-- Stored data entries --
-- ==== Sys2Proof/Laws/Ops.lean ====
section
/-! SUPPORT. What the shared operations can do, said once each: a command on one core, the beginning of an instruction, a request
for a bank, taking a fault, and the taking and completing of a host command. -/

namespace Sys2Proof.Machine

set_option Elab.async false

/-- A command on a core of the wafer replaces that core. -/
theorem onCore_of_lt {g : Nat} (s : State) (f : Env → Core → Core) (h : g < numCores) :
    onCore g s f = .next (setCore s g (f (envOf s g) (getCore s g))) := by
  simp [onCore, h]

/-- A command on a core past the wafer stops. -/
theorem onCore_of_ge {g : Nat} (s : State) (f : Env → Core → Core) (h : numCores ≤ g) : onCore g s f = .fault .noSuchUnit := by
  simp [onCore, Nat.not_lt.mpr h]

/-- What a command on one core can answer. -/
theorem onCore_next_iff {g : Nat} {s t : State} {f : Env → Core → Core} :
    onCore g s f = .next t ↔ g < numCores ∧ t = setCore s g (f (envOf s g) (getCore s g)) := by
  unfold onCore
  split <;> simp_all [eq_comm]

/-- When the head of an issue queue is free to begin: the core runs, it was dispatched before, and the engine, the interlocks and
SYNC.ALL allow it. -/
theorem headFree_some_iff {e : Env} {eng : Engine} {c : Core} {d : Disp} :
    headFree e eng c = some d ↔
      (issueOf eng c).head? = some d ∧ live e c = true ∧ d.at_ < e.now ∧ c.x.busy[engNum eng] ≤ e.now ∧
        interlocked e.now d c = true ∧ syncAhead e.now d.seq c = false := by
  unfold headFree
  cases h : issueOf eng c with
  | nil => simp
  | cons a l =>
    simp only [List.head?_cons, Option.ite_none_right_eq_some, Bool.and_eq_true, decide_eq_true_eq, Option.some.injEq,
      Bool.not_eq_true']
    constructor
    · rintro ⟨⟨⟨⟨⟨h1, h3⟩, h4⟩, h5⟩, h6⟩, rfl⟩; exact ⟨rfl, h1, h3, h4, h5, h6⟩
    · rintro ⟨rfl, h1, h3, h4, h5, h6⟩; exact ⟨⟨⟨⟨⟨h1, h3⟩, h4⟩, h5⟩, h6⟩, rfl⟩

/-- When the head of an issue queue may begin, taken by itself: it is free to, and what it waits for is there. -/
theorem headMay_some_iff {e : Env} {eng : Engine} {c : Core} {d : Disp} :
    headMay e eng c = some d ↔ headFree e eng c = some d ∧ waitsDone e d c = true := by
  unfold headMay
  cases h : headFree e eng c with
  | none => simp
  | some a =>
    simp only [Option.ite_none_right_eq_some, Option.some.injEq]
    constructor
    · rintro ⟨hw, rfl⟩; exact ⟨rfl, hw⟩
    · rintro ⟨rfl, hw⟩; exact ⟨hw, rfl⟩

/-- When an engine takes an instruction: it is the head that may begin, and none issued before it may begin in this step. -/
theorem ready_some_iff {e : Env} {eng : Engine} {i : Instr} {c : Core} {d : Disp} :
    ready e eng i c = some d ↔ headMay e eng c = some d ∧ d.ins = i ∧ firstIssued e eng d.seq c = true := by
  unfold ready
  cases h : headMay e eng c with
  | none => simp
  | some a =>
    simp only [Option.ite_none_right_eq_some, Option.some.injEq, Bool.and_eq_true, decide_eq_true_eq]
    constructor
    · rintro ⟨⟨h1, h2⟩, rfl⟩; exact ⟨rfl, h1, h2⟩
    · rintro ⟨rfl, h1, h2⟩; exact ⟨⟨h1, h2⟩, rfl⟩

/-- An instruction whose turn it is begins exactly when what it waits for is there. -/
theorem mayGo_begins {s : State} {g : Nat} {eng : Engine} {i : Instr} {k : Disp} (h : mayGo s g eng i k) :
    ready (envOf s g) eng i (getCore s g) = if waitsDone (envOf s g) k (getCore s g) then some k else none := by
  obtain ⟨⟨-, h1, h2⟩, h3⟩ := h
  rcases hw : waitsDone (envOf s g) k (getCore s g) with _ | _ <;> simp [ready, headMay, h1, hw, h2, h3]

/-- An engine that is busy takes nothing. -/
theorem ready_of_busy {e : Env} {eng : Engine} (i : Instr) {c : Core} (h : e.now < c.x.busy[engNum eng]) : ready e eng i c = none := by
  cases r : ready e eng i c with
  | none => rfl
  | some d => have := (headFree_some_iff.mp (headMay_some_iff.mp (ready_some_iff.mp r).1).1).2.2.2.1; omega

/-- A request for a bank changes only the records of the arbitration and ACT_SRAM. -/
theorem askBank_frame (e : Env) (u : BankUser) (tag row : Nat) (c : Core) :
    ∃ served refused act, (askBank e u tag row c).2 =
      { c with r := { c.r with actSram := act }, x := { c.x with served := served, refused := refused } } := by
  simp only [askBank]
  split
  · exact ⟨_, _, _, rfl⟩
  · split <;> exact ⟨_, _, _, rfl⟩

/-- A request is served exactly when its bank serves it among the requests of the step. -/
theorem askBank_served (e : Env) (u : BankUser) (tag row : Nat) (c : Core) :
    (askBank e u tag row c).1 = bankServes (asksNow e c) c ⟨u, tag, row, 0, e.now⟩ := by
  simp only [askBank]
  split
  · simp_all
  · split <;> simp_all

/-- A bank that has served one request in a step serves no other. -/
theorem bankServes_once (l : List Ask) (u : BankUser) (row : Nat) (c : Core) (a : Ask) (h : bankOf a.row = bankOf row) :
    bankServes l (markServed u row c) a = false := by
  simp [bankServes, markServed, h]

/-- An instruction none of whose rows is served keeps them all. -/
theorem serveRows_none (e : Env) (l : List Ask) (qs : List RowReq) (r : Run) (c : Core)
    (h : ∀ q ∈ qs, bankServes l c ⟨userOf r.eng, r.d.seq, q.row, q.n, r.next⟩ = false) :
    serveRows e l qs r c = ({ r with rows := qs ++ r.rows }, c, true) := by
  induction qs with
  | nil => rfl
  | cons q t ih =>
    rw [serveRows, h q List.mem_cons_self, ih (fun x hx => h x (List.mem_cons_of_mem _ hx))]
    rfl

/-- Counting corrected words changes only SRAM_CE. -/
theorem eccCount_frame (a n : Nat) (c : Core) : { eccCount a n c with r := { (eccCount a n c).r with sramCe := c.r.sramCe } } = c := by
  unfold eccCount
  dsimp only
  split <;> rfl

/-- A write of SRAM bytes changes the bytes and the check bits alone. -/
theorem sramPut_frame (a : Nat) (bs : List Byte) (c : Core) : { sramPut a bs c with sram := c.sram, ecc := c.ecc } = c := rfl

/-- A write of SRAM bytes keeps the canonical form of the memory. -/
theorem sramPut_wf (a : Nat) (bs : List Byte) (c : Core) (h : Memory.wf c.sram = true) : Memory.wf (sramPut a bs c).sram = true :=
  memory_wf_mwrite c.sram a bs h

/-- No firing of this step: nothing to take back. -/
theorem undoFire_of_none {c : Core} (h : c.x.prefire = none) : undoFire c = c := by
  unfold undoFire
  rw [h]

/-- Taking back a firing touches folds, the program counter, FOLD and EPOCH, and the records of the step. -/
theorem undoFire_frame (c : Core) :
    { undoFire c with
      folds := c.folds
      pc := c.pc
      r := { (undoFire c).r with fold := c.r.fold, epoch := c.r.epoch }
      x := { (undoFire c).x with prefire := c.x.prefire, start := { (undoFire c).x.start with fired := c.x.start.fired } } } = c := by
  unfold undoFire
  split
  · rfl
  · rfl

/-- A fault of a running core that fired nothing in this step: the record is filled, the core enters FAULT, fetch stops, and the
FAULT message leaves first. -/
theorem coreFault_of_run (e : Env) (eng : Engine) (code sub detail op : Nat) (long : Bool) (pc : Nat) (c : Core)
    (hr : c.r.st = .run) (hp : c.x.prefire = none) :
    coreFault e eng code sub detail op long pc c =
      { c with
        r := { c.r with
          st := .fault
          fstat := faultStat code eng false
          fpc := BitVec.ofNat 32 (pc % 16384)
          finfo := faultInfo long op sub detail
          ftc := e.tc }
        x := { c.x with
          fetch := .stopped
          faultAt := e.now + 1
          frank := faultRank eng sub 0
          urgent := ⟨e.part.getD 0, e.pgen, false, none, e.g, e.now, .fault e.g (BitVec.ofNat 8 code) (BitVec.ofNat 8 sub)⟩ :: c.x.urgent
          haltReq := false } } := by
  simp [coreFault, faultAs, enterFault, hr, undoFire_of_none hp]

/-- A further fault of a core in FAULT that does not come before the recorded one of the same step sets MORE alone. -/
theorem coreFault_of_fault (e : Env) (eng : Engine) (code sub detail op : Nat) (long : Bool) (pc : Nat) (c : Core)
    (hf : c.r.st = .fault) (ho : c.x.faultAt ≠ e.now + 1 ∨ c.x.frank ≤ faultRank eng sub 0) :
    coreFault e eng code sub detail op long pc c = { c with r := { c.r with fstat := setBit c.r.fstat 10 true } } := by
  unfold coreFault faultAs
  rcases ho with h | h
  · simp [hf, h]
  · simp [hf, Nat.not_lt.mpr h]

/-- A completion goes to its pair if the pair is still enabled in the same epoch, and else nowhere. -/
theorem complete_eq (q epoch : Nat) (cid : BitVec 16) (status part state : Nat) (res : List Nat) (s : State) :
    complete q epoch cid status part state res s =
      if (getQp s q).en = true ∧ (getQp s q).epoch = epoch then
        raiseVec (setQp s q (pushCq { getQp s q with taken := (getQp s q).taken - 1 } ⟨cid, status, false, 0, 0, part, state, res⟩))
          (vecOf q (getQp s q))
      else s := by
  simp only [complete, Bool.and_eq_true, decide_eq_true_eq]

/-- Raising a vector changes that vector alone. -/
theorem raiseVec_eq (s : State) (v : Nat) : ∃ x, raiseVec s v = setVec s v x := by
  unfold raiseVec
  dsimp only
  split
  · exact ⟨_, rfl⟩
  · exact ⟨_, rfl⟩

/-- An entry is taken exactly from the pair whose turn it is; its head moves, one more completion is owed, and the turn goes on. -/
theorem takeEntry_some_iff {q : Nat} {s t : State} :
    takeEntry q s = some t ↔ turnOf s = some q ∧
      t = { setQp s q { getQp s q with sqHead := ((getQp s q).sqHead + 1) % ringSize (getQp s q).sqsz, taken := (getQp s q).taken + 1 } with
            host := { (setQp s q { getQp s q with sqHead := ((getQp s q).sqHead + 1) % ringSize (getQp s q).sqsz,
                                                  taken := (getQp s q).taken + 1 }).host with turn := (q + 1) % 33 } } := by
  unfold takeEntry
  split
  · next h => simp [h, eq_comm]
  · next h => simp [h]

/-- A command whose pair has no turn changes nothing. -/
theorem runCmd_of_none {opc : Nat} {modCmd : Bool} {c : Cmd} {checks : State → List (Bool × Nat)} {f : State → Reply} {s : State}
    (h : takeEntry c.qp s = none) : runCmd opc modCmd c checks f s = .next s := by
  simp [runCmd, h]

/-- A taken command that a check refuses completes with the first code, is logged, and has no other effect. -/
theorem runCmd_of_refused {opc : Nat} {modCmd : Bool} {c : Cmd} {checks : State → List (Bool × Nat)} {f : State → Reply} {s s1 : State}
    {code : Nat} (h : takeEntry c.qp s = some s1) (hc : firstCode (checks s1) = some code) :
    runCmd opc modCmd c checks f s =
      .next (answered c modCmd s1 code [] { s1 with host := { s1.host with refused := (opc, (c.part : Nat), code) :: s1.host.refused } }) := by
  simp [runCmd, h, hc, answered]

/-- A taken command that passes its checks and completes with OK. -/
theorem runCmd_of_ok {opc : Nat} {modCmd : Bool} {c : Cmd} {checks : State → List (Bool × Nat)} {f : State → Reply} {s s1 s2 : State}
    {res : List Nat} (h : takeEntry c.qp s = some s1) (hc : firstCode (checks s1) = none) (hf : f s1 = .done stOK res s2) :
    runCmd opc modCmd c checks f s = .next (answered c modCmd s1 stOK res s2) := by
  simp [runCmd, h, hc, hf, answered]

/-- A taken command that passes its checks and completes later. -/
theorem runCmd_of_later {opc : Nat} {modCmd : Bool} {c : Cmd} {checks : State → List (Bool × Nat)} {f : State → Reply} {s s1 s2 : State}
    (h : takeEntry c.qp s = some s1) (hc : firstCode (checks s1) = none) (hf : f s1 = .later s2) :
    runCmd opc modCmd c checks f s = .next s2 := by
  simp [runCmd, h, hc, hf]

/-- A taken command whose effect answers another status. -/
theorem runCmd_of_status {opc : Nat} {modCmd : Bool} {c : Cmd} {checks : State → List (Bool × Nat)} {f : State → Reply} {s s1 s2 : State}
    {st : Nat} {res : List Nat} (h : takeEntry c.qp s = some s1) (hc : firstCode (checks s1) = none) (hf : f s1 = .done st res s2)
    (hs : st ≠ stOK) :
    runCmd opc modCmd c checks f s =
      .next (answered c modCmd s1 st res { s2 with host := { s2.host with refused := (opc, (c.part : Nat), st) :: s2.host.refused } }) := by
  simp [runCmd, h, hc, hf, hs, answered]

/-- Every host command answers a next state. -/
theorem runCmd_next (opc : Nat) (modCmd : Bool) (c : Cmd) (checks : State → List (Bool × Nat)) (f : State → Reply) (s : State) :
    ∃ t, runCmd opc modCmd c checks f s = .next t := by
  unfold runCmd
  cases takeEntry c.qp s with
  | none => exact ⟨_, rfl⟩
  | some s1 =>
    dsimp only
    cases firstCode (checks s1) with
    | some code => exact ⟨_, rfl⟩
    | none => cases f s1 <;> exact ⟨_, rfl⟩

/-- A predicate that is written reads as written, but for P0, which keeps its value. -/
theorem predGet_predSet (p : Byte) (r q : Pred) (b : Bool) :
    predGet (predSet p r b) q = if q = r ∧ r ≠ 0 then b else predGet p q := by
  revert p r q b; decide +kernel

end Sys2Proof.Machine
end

* * *

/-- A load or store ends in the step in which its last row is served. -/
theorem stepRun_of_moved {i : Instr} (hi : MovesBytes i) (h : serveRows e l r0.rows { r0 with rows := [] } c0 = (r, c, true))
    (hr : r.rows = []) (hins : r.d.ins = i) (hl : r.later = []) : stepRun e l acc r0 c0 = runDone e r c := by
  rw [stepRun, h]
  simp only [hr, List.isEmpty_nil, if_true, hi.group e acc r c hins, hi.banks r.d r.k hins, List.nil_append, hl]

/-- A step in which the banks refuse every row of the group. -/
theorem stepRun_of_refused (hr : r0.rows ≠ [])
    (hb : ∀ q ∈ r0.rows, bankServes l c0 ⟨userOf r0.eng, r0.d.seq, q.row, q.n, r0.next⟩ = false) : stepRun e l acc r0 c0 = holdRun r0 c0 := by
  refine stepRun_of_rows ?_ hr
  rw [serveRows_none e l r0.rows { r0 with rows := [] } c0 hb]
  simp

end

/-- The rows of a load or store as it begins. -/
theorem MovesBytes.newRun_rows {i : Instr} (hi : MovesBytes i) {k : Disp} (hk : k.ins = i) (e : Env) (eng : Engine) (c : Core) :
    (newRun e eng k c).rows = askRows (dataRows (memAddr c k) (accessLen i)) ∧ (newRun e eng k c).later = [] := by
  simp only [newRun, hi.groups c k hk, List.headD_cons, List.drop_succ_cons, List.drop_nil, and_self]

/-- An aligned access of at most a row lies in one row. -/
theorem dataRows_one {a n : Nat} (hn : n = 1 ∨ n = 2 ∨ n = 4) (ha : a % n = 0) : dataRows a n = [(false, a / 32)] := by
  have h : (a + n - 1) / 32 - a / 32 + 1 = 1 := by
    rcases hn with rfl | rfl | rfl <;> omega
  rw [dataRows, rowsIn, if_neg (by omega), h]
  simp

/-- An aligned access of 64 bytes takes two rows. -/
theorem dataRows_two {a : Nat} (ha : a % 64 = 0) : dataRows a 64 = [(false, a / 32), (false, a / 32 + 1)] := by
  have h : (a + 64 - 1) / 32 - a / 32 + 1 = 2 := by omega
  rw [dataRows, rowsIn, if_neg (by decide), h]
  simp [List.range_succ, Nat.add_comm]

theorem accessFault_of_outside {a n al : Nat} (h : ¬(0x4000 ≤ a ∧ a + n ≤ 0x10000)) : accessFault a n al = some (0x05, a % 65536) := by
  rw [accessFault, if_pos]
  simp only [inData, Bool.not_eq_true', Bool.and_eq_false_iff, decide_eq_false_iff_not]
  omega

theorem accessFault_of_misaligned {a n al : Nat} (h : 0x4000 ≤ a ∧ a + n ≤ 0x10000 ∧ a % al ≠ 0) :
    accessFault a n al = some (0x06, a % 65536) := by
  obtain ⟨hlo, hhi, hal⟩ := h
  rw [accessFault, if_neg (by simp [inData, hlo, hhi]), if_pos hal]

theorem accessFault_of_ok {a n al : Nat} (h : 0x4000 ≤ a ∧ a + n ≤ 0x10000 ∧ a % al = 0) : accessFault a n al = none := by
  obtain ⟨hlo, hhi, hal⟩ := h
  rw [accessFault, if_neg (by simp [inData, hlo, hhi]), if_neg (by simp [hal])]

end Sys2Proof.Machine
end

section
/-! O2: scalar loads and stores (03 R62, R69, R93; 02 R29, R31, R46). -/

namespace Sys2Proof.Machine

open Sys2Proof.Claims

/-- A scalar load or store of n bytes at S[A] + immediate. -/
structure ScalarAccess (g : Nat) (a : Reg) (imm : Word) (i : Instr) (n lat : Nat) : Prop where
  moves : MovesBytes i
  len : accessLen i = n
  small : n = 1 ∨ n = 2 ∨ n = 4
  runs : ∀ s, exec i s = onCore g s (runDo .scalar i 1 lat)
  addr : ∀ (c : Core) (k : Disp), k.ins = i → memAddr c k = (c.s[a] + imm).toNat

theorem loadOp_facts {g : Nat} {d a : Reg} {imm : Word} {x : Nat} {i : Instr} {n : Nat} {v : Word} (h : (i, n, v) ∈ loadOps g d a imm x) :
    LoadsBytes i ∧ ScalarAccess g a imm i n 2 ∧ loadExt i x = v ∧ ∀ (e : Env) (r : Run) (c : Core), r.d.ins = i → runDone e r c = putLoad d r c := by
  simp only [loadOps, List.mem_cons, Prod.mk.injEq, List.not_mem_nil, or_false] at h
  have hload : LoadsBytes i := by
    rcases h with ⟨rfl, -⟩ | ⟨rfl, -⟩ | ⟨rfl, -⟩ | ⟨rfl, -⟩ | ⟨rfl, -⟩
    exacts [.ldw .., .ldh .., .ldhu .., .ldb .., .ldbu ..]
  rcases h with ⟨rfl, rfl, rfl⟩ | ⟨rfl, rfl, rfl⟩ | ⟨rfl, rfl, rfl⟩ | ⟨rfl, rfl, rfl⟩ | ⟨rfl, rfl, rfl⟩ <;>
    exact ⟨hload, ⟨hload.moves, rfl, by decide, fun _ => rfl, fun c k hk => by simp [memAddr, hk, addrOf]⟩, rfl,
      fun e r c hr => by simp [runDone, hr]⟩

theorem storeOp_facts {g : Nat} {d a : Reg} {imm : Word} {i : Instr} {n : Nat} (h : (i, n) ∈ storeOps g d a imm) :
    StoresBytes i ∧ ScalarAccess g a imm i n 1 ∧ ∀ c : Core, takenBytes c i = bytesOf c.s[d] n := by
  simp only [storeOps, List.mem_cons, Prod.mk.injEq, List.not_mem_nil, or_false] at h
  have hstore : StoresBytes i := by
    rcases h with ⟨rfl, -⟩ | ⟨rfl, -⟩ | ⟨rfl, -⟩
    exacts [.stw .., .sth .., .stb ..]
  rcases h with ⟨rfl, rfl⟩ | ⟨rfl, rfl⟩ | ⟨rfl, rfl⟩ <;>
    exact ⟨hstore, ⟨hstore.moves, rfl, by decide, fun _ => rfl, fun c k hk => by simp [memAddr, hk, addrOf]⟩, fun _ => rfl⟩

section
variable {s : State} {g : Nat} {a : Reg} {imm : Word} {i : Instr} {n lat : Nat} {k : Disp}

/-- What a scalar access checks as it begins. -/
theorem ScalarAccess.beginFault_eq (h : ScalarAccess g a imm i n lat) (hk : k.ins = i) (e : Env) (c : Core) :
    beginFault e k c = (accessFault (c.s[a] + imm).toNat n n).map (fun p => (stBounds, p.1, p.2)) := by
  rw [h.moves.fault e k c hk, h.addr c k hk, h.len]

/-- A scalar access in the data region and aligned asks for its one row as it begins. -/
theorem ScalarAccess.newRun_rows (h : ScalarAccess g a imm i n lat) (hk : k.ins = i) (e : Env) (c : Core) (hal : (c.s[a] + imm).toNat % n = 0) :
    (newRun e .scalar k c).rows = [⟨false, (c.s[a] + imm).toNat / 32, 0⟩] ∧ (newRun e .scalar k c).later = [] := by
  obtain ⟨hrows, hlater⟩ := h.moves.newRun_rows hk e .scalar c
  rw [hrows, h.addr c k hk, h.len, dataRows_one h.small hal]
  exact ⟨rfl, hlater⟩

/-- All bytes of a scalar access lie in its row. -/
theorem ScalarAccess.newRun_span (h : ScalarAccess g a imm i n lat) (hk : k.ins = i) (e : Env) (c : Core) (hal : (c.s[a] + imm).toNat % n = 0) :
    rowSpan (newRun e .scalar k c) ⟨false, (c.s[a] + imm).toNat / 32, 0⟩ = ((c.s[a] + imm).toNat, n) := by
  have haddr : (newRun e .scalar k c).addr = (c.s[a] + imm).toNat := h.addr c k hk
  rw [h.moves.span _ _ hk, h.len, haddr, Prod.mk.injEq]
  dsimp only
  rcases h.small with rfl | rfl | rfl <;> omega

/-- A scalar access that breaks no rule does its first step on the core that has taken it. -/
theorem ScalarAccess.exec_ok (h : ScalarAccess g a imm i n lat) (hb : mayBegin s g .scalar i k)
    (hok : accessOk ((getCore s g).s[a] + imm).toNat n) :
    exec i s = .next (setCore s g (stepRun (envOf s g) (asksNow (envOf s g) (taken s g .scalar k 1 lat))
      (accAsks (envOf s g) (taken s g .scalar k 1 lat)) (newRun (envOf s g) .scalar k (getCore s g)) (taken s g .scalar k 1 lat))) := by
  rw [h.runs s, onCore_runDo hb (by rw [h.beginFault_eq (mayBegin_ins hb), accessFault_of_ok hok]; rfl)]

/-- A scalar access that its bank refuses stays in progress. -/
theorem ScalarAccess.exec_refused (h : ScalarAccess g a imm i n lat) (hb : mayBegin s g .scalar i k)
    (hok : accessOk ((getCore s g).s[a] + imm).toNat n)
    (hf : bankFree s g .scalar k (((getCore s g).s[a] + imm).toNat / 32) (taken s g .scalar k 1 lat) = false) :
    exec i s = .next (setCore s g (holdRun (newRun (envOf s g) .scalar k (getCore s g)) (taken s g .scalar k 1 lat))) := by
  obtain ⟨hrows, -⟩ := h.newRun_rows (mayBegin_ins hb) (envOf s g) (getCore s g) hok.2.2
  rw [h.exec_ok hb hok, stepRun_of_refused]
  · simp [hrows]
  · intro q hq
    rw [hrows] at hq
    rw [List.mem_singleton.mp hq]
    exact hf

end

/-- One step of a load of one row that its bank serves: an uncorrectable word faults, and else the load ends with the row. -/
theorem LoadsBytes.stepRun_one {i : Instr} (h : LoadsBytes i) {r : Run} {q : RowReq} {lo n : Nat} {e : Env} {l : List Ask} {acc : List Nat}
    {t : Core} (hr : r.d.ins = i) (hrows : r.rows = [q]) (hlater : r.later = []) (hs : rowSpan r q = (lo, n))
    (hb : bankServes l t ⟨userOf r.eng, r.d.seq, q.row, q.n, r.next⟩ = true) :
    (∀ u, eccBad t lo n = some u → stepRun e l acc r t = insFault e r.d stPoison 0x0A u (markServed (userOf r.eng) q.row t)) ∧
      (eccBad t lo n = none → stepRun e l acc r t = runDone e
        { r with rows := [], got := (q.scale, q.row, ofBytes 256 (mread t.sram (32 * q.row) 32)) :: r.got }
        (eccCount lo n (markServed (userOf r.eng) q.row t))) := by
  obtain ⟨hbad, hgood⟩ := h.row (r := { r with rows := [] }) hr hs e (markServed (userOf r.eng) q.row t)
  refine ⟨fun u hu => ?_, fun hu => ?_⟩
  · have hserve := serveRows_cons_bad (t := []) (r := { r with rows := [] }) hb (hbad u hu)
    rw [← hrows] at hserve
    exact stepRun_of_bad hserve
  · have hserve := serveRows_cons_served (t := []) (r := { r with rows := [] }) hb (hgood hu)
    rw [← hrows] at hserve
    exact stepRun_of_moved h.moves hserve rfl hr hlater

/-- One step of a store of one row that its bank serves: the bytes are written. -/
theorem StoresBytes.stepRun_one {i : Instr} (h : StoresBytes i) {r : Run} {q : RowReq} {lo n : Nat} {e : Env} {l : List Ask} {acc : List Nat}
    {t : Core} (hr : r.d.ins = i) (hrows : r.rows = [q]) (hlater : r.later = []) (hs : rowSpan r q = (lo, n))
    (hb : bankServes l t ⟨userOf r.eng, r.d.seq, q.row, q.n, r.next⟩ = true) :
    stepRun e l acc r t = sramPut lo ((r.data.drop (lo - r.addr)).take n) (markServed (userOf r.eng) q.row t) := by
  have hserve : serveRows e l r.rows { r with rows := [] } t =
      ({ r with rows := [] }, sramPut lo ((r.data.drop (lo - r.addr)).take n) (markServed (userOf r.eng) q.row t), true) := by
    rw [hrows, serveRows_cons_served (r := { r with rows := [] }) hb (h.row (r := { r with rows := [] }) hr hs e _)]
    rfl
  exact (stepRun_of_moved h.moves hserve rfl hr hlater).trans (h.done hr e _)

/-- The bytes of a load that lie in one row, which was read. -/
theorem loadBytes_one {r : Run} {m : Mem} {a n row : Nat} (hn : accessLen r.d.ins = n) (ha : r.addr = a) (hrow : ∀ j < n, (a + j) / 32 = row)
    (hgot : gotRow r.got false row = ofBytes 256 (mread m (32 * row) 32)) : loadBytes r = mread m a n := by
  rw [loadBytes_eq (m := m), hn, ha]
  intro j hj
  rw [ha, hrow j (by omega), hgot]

-- TASK REQUIREMENTS --
Your answer should be a single number, namely how many lines of the data above hold "eccBad".

-- EXERCISE RESULT --
2